BRIEF —
For the data below, restate word for word only the lines from the line containing "if (s.link p).query.isSome" through the line containing "takeRequest .pedestalQuery s", both ends included.

Top of DATA FOR THE TASK

-- ==== Sys2Proof/Machine/PedestalRequests.lean ====
section
/-! DEFINITION. The requests of the Field Link Controller: PEDESTAL-RESTART (R156, R38) and PEDESTAL-QUERY (R158). -/

namespace Sys2Proof.Machine

/-- A taken PEDESTAL-RESTART: steps 1 to 4 of R156. -/
def State.restartPedestal (s : State) (p : Pedestal) : State :=
  (((s.advanceEpoch p).placeOrder (.reset p)).endQuery p .pedestalReset []).restartOrdered p

/-- The owner's part of PEDESTAL-RESTART (R156). -/
def State.pedestalRestart (s : State) (body : List Byte) : Taken :=
  match pedestalOf (fieldAt body 0 1) with
  | none => refuse .range s
  | some p =>
    if s.control.commissioned = false then refuse .notCommissioned s
    else if s.rating p = 0 then refuse .range s
    else accept [] (s.restartPedestal p).startTransmit

/-- PEDESTAL-RESTART (R156). -/
def execPedestalRestart (s : State) : Result := takeRequest .pedestalRestart s fun r s => s.pedestalRestart r.body

/-- A taken PEDESTAL-QUERY (R158): the PD-QUERY is placed, the pending query recorded and its timer started. -/
def State.askPedestal (s : State) (p : Pedestal) (tag code : Byte) : State :=
  let l := s.link p
  (s.placeOrder (.query p l.epoch code)).setLink p
    { l with query := some { tag := tag, code := code, epoch := l.epoch, sent := false }, queryTimer := s.after Config.queryMs }

/-- The owner's part of PEDESTAL-QUERY (R158). A taken query has no reply now (R167). -/
def State.pedestalQuery (s : State) (tag : Byte) (body : List Byte) : Taken :=
  match pedestalOf (fieldAt body 0 1) with
  | none => refuse .range s
  | some p =>
    if (s.link p).query.isSome then refuse .busy s
    else if (s.link p).state ≠ .up then refuse .linkDown s
    else if (s.unsentAt (.other p)).isSome then refuse .busy s
    else ((s.askPedestal p tag (body.getD 1 0)).startTransmit, none)

/-- PEDESTAL-QUERY (R158). -/
def execPedestalQuery (s : State) : Result :=
  takeRequest .pedestalQuery s fun r s => s.pedestalQuery r.tag r.body

end Sys2Proof.Machine
end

Bottom of DATA FOR THE TASK

TASK ANSWER —
    if (s.link p).query.isSome then refuse .busy s
    else if (s.link p).state ≠ .up then refuse .linkDown s
    else if (s.unsentAt (.other p)).isSome then refuse .busy s
    else ((s.askPedestal p tag (body.getD 1 0)).startTransmit, none)

/-- PEDESTAL-QUERY (R158). -/
def execPedestalQuery (s : State) : Result :=
  takeRequest .pedestalQuery s fun r s => s.pedestalQuery r.tag r.body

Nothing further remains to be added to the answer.